The future of ride-sharing companies has hung in the balance for more than two years while class actions and labor complaints were pending against industry giants Uber, Lyft and others. The ride-sharing companies have primarily fought with their drivers over the driver’s employment status—a conflict between whether the drivers are employees entitled to benefits or independent contractors responsible for paying for their own expenses such as gas and vehicle maintenance. (See our earlier posts,Uber Is Driving an Unknown Road and Avoiding Uber Trouble via Good Terms of Service.) After a tide of unfavorable court decisions for its competitor Uber, on Tuesday, Lyft agreed to settle a California class-action lawsuit brought in 2013 by its drivers seeking reclassification from independent contractor to full-time employees and the benefits associated with employee status.
Meanwhile, Uber continues to aggressively battle with its drivers. On December 9, 2015, Uber’s drivers won an important victory when the court issued its final order certifying the case as a class action. Under this decision, the case will now include all drivers who have contracted with Uber directly and in their own name in California since 2009. And last June, the California Labor Commissioner ruled that an Uber driver was an employee, not an independent contractor, and ordered Uber to reimburse the driver for her expenses. (Uber has appealed the decision.) Like the California Labor Commissioner, the California Unemployment Insurance Appeals Board ruled that Uber drivers are “employees” for the sake of obtaining unemployment benefits.
So while Uber continues to try to protect its worker classification scheme in the courts, Lyft appears to have made a business decision to preserve its own classification scheme through a settlement. Pursuant to the Lyft-proposed settlement, the company’s drivers will continue to be classified as independent contractors. In exchange, Lyft agreed to pay $12.25 million to the settlement class and will amend the Terms of Service (TOS) that drivers accept when signing up with Lyft. The new TOS will be consistent with California’s law governing independent contractors. Lyft will also change its policy of terminating drivers at will. Under the settlement agreement, Lyft can only terminate drivers for specific reasons. The settlement remains subject to court approval.

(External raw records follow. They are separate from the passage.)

-- ==== Sys2Proof/Laws/State.lean ====
section
/-! SUPPORT. One lemma per field of State and per update of it: what the update leaves alone, and what it sets. -/

namespace Sys2Proof.Machine

/-! ### setReg -/

@[simp] theorem setReg_paths (s : State) (a : Nat) (w : Word) : (s.setReg a w).paths = s.paths := rfl
@[simp] theorem setReg_host (s : State) (a : Nat) (w : Word) : (s.setReg a w).host = s.host := rfl
@[simp] theorem setReg_wins (s : State) (a : Nat) (w : Word) : (s.setReg a w).wins = s.wins := rfl
@[simp] theorem setReg_sys (s : State) (a : Nat) (w : Word) : (s.setReg a w).sys = s.sys := rfl
@[simp] theorem setReg_pwr (s : State) (a : Nat) (w : Word) : (s.setReg a w).pwr = s.pwr := rfl
@[simp] theorem setReg_stg (s : State) (a : Nat) (w : Word) : (s.setReg a w).stg = s.stg := rfl
@[simp] theorem setReg_tab (s : State) (a : Nat) (w : Word) : (s.setReg a w).tab = s.tab := rfl
@[simp] theorem setReg_ang (s : State) (a : Nat) (w : Word) : (s.setReg a w).ang = s.ang := rfl
@[simp] theorem setReg_exc (s : State) (a : Nat) (w : Word) : (s.setReg a w).exc = s.exc := rfl
@[simp] theorem setReg_conns (s : State) (a : Nat) (w : Word) : (s.setReg a w).conns = s.conns := rfl
@[simp] theorem setReg_slices (s : State) (a : Nat) (w : Word) : (s.setReg a w).slices = s.slices := rfl
@[simp] theorem setReg_seq (s : State) (a : Nat) (w : Word) : (s.setReg a w).seq = s.seq := rfl
@[simp] theorem setReg_cal (s : State) (a : Nat) (w : Word) : (s.setReg a w).cal = s.cal := rfl
@[simp] theorem setReg_eng (s : State) (a : Nat) (w : Word) : (s.setReg a w).eng = s.eng := rfl
@[simp] theorem setReg_loops (s : State) (a : Nat) (w : Word) : (s.setReg a w).loops = s.loops := rfl
@[simp] theorem setReg_fsk (s : State) (a : Nat) (w : Word) : (s.setReg a w).fsk = s.fsk := rfl
@[simp] theorem setReg_rope (s : State) (a : Nat) (w : Word) : (s.setReg a w).rope = s.rope := rfl
@[simp] theorem setReg_xfer (s : State) (a : Nat) (w : Word) : (s.setReg a w).xfer = s.xfer := rfl
@[simp] theorem setReg_nvm (s : State) (a : Nat) (w : Word) : (s.setReg a w).nvm = s.nvm := rfl
@[simp] theorem setReg_log (s : State) (a : Nat) (w : Word) : (s.setReg a w).log = s.log := rfl
@[simp] theorem setReg_flt (s : State) (a : Nat) (w : Word) : (s.setReg a w).flt = s.flt := rfl
@[simp] theorem setReg_thm (s : State) (a : Nat) (w : Word) : (s.setReg a w).thm = s.thm := rfl
@[simp] theorem setReg_now (s : State) (a : Nat) (w : Word) : (s.setReg a w).now = s.now := rfl
@[simp] theorem setReg_free (s : State) (a : Nat) (w : Word) : (s.setReg a w).free = s.free := rfl
@[simp] theorem setReg_pending (s : State) (a : Nat) (w : Word) : (s.setReg a w).pending = s.pending := rfl

/-! ### setFld -/

@[simp] theorem setFld_paths (s : State) (f : Fld) (v : Nat) : (s.setFld f v).paths = s.paths := rfl
@[simp] theorem setFld_host (s : State) (f : Fld) (v : Nat) : (s.setFld f v).host = s.host := rfl
@[simp] theorem setFld_wins (s : State) (f : Fld) (v : Nat) : (s.setFld f v).wins = s.wins := rfl
@[simp] theorem setFld_sys (s : State) (f : Fld) (v : Nat) : (s.setFld f v).sys = s.sys := rfl
@[simp] theorem setFld_pwr (s : State) (f : Fld) (v : Nat) : (s.setFld f v).pwr = s.pwr := rfl
@[simp] theorem setFld_stg (s : State) (f : Fld) (v : Nat) : (s.setFld f v).stg = s.stg := rfl
@[simp] theorem setFld_tab (s : State) (f : Fld) (v : Nat) : (s.setFld f v).tab = s.tab := rfl
@[simp] theorem setFld_ang (s : State) (f : Fld) (v : Nat) : (s.setFld f v).ang = s.ang := rfl
@[simp] theorem setFld_exc (s : State) (f : Fld) (v : Nat) : (s.setFld f v).exc = s.exc := rfl
@[simp] theorem setFld_conns (s : State) (f : Fld) (v : Nat) : (s.setFld f v).conns = s.conns := rfl
@[simp] theorem setFld_slices (s : State) (f : Fld) (v : Nat) : (s.setFld f v).slices = s.slices := rfl
@[simp] theorem setFld_seq (s : State) (f : Fld) (v : Nat) : (s.setFld f v).seq = s.seq := rfl
@[simp] theorem setFld_cal (s : State) (f : Fld) (v : Nat) : (s.setFld f v).cal = s.cal := rfl
@[simp] theorem setFld_eng (s : State) (f : Fld) (v : Nat) : (s.setFld f v).eng = s.eng := rfl
@[simp] theorem setFld_loops (s : State) (f : Fld) (v : Nat) : (s.setFld f v).loops = s.loops := rfl
@[simp] theorem setFld_fsk (s : State) (f : Fld) (v : Nat) : (s.setFld f v).fsk = s.fsk := rfl
@[simp] theorem setFld_rope (s : State) (f : Fld) (v : Nat) : (s.setFld f v).rope = s.rope := rfl
@[simp] theorem setFld_xfer (s : State) (f : Fld) (v : Nat) : (s.setFld f v).xfer = s.xfer := rfl
@[simp] theorem setFld_nvm (s : State) (f : Fld) (v : Nat) : (s.setFld f v).nvm = s.nvm := rfl
@[simp] theorem setFld_log (s : State) (f : Fld) (v : Nat) : (s.setFld f v).log = s.log := rfl
@[simp] theorem setFld_flt (s : State) (f : Fld) (v : Nat) : (s.setFld f v).flt = s.flt := rfl
@[simp] theorem setFld_thm (s : State) (f : Fld) (v : Nat) : (s.setFld f v).thm = s.thm := rfl
@[simp] theorem setFld_now (s : State) (f : Fld) (v : Nat) : (s.setFld f v).now = s.now := rfl
@[simp] theorem setFld_free (s : State) (f : Fld) (v : Nat) : (s.setFld f v).free = s.free := rfl
@[simp] theorem setFld_pending (s : State) (f : Fld) (v : Nat) : (s.setFld f v).pending = s.pending := rfl

/-! ### setFlag -/

@[simp] theorem setFlag_paths (s : State) (f : Fld) (b : Bool) : (s.setFlag f b).paths = s.paths := rfl
@[simp] theorem setFlag_host (s : State) (f : Fld) (b : Bool) : (s.setFlag f b).host = s.host := rfl
@[simp] theorem setFlag_wins (s : State) (f : Fld) (b : Bool) : (s.setFlag f b).wins = s.wins := rfl
@[simp] theorem setFlag_sys (s : State) (f : Fld) (b : Bool) : (s.setFlag f b).sys = s.sys := rfl
@[simp] theorem setFlag_pwr (s : State) (f : Fld) (b : Bool) : (s.setFlag f b).pwr = s.pwr := rfl
@[simp] theorem setFlag_stg (s : State) (f : Fld) (b : Bool) : (s.setFlag f b).stg = s.stg := rfl
@[simp] theorem setFlag_tab (s : State) (f : Fld) (b : Bool) : (s.setFlag f b).tab = s.tab := rfl
@[simp] theorem setFlag_ang (s : State) (f : Fld) (b : Bool) : (s.setFlag f b).ang = s.ang := rfl
@[simp] theorem setFlag_exc (s : State) (f : Fld) (b : Bool) : (s.setFlag f b).exc = s.exc := rfl
@[simp] theorem setFlag_conns (s : State) (f : Fld) (b : Bool) : (s.setFlag f b).conns = s.conns := rfl
@[simp] theorem setFlag_slices (s : State) (f : Fld) (b : Bool) : (s.setFlag f b).slices = s.slices := rfl
@[simp] theorem setFlag_seq (s : State) (f : Fld) (b : Bool) : (s.setFlag f b).seq = s.seq := rfl
@[simp] theorem setFlag_cal (s : State) (f : Fld) (b : Bool) : (s.setFlag f b).cal = s.cal := rfl
@[simp] theorem setFlag_eng (s : State) (f : Fld) (b : Bool) : (s.setFlag f b).eng = s.eng := rfl
@[simp] theorem setFlag_loops (s : State) (f : Fld) (b : Bool) : (s.setFlag f b).loops = s.loops := rfl
@[simp] theorem setFlag_fsk (s : State) (f : Fld) (b : Bool) : (s.setFlag f b).fsk = s.fsk := rfl
@[simp] theorem setFlag_rope (s : State) (f : Fld) (b : Bool) : (s.setFlag f b).rope = s.rope := rfl
@[simp] theorem setFlag_xfer (s : State) (f : Fld) (b : Bool) : (s.setFlag f b).xfer = s.xfer := rfl
@[simp] theorem setFlag_nvm (s : State) (f : Fld) (b : Bool) : (s.setFlag f b).nvm = s.nvm := rfl
@[simp] theorem setFlag_log (s : State) (f : Fld) (b : Bool) : (s.setFlag f b).log = s.log := rfl
@[simp] theorem setFlag_flt (s : State) (f : Fld) (b : Bool) : (s.setFlag f b).flt = s.flt := rfl
@[simp] theorem setFlag_thm (s : State) (f : Fld) (b : Bool) : (s.setFlag f b).thm = s.thm := rfl
@[simp] theorem setFlag_now (s : State) (f : Fld) (b : Bool) : (s.setFlag f b).now = s.now := rfl
@[simp] theorem setFlag_free (s : State) (f : Fld) (b : Bool) : (s.setFlag f b).free = s.free := rfl
@[simp] theorem setFlag_pending (s : State) (f : Fld) (b : Bool) : (s.setFlag f b).pending = s.pending := rfl

/-! ### setRegN -/

@[simp] theorem setRegN_paths (s : State) (a v : Nat) : (s.setRegN a v).paths = s.paths := rfl
@[simp] theorem setRegN_host (s : State) (a v : Nat) : (s.setRegN a v).host = s.host := rfl
@[simp] theorem setRegN_wins (s : State) (a v : Nat) : (s.setRegN a v).wins = s.wins := rfl
@[simp] theorem setRegN_sys (s : State) (a v : Nat) : (s.setRegN a v).sys = s.sys := rfl
@[simp] theorem setRegN_pwr (s : State) (a v : Nat) : (s.setRegN a v).pwr = s.pwr := rfl
@[simp] theorem setRegN_stg (s : State) (a v : Nat) : (s.setRegN a v).stg = s.stg := rfl
@[simp] theorem setRegN_tab (s : State) (a v : Nat) : (s.setRegN a v).tab = s.tab := rfl
@[simp] theorem setRegN_ang (s : State) (a v : Nat) : (s.setRegN a v).ang = s.ang := rfl
@[simp] theorem setRegN_exc (s : State) (a v : Nat) : (s.setRegN a v).exc = s.exc := rfl
@[simp] theorem setRegN_conns (s : State) (a v : Nat) : (s.setRegN a v).conns = s.conns := rfl
@[simp] theorem setRegN_slices (s : State) (a v : Nat) : (s.setRegN a v).slices = s.slices := rfl
@[simp] theorem setRegN_seq (s : State) (a v : Nat) : (s.setRegN a v).seq = s.seq := rfl
@[simp] theorem setRegN_cal (s : State) (a v : Nat) : (s.setRegN a v).cal = s.cal := rfl
@[simp] theorem setRegN_eng (s : State) (a v : Nat) : (s.setRegN a v).eng = s.eng := rfl
@[simp] theorem setRegN_loops (s : State) (a v : Nat) : (s.setRegN a v).loops = s.loops := rfl
@[simp] theorem setRegN_fsk (s : State) (a v : Nat) : (s.setRegN a v).fsk = s.fsk := rfl
@[simp] theorem setRegN_rope (s : State) (a v : Nat) : (s.setRegN a v).rope = s.rope := rfl
@[simp] theorem setRegN_xfer (s : State) (a v : Nat) : (s.setRegN a v).xfer = s.xfer := rfl
@[simp] theorem setRegN_nvm (s : State) (a v : Nat) : (s.setRegN a v).nvm = s.nvm := rfl
@[simp] theorem setRegN_log (s : State) (a v : Nat) : (s.setRegN a v).log = s.log := rfl
@[simp] theorem setRegN_flt (s : State) (a v : Nat) : (s.setRegN a v).flt = s.flt := rfl
@[simp] theorem setRegN_thm (s : State) (a v : Nat) : (s.setRegN a v).thm = s.thm := rfl
@[simp] theorem setRegN_now (s : State) (a v : Nat) : (s.setRegN a v).now = s.now := rfl
@[simp] theorem setRegN_free (s : State) (a v : Nat) : (s.setRegN a v).free = s.free := rfl
@[simp] theorem setRegN_pending (s : State) (a v : Nat) : (s.setRegN a v).pending = s.pending := rfl

/-! ### setReg32 -/

@[simp] theorem setReg32_paths (s : State) (a v : Nat) : (s.setReg32 a v).paths = s.paths := rfl
@[simp] theorem setReg32_host (s : State) (a v : Nat) : (s.setReg32 a v).host = s.host := rfl
@[simp] theorem setReg32_wins (s : State) (a v : Nat) : (s.setReg32 a v).wins = s.wins := rfl
@[simp] theorem setReg32_sys (s : State) (a v : Nat) : (s.setReg32 a v).sys = s.sys := rfl
@[simp] theorem setReg32_pwr (s : State) (a v : Nat) : (s.setReg32 a v).pwr = s.pwr := rfl
@[simp] theorem setReg32_stg (s : State) (a v : Nat) : (s.setReg32 a v).stg = s.stg := rfl
@[simp] theorem setReg32_tab (s : State) (a v : Nat) : (s.setReg32 a v).tab = s.tab := rfl
@[simp] theorem setReg32_ang (s : State) (a v : Nat) : (s.setReg32 a v).ang = s.ang := rfl
@[simp] theorem setReg32_exc (s : State) (a v : Nat) : (s.setReg32 a v).exc = s.exc := rfl
@[simp] theorem setReg32_conns (s : State) (a v : Nat) : (s.setReg32 a v).conns = s.conns := rfl
@[simp] theorem setReg32_slices (s : State) (a v : Nat) : (s.setReg32 a v).slices = s.slices := rfl
@[simp] theorem setReg32_seq (s : State) (a v : Nat) : (s.setReg32 a v).seq = s.seq := rfl
@[simp] theorem setReg32_cal (s : State) (a v : Nat) : (s.setReg32 a v).cal = s.cal := rfl
@[simp] theorem setReg32_eng (s : State) (a v : Nat) : (s.setReg32 a v).eng = s.eng := rfl
@[simp] theorem setReg32_loops (s : State) (a v : Nat) : (s.setReg32 a v).loops = s.loops := rfl
@[simp] theorem setReg32_fsk (s : State) (a v : Nat) : (s.setReg32 a v).fsk = s.fsk := rfl
@[simp] theorem setReg32_rope (s : State) (a v : Nat) : (s.setReg32 a v).rope = s.rope := rfl
@[simp] theorem setReg32_xfer (s : State) (a v : Nat) : (s.setReg32 a v).xfer = s.xfer := rfl
@[simp] theorem setReg32_nvm (s : State) (a v : Nat) : (s.setReg32 a v).nvm = s.nvm := rfl
@[simp] theorem setReg32_log (s : State) (a v : Nat) : (s.setReg32 a v).log = s.log := rfl
@[simp] theorem setReg32_flt (s : State) (a v : Nat) : (s.setReg32 a v).flt = s.flt := rfl
@[simp] theorem setReg32_thm (s : State) (a v : Nat) : (s.setReg32 a v).thm = s.thm := rfl
@[simp] theorem setReg32_now (s : State) (a v : Nat) : (s.setReg32 a v).now = s.now := rfl
@[simp] theorem setReg32_free (s : State) (a v : Nat) : (s.setReg32 a v).free = s.free := rfl
@[simp] theorem setReg32_pending (s : State) (a v : Nat) : (s.setReg32 a v).pending = s.pending := rfl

Uber’s tenacious litigation strategy and Lyft’s settlement strategy are both likely motivated by a desire to protect and preserve their business models. Uber, Lyft and gig economy companies generally depend on flexible independent contractor labor to maintain the profitability of their businesses. For these sharing economy businesses, the outcome of worker classification cases is critical to survival. For example, just last year, the cleaning services company Homejoy shut down citing the worker classification cases filed against Uber, Lyft and others as the motivating factor. Bloomberg reported that in an investor prospectus, Morgan Stanley listed worker classification as a risk factor for an investment in Uber.
If approved by the court, Lyft’s settlement, allowing it to continue to operate with independent contractors and without class action litigation looming in the background, may be the key to company’s future success and growth. It will be interesting to see how Lyft’s settlement influences other sharing economy businesses relying on independent contractors.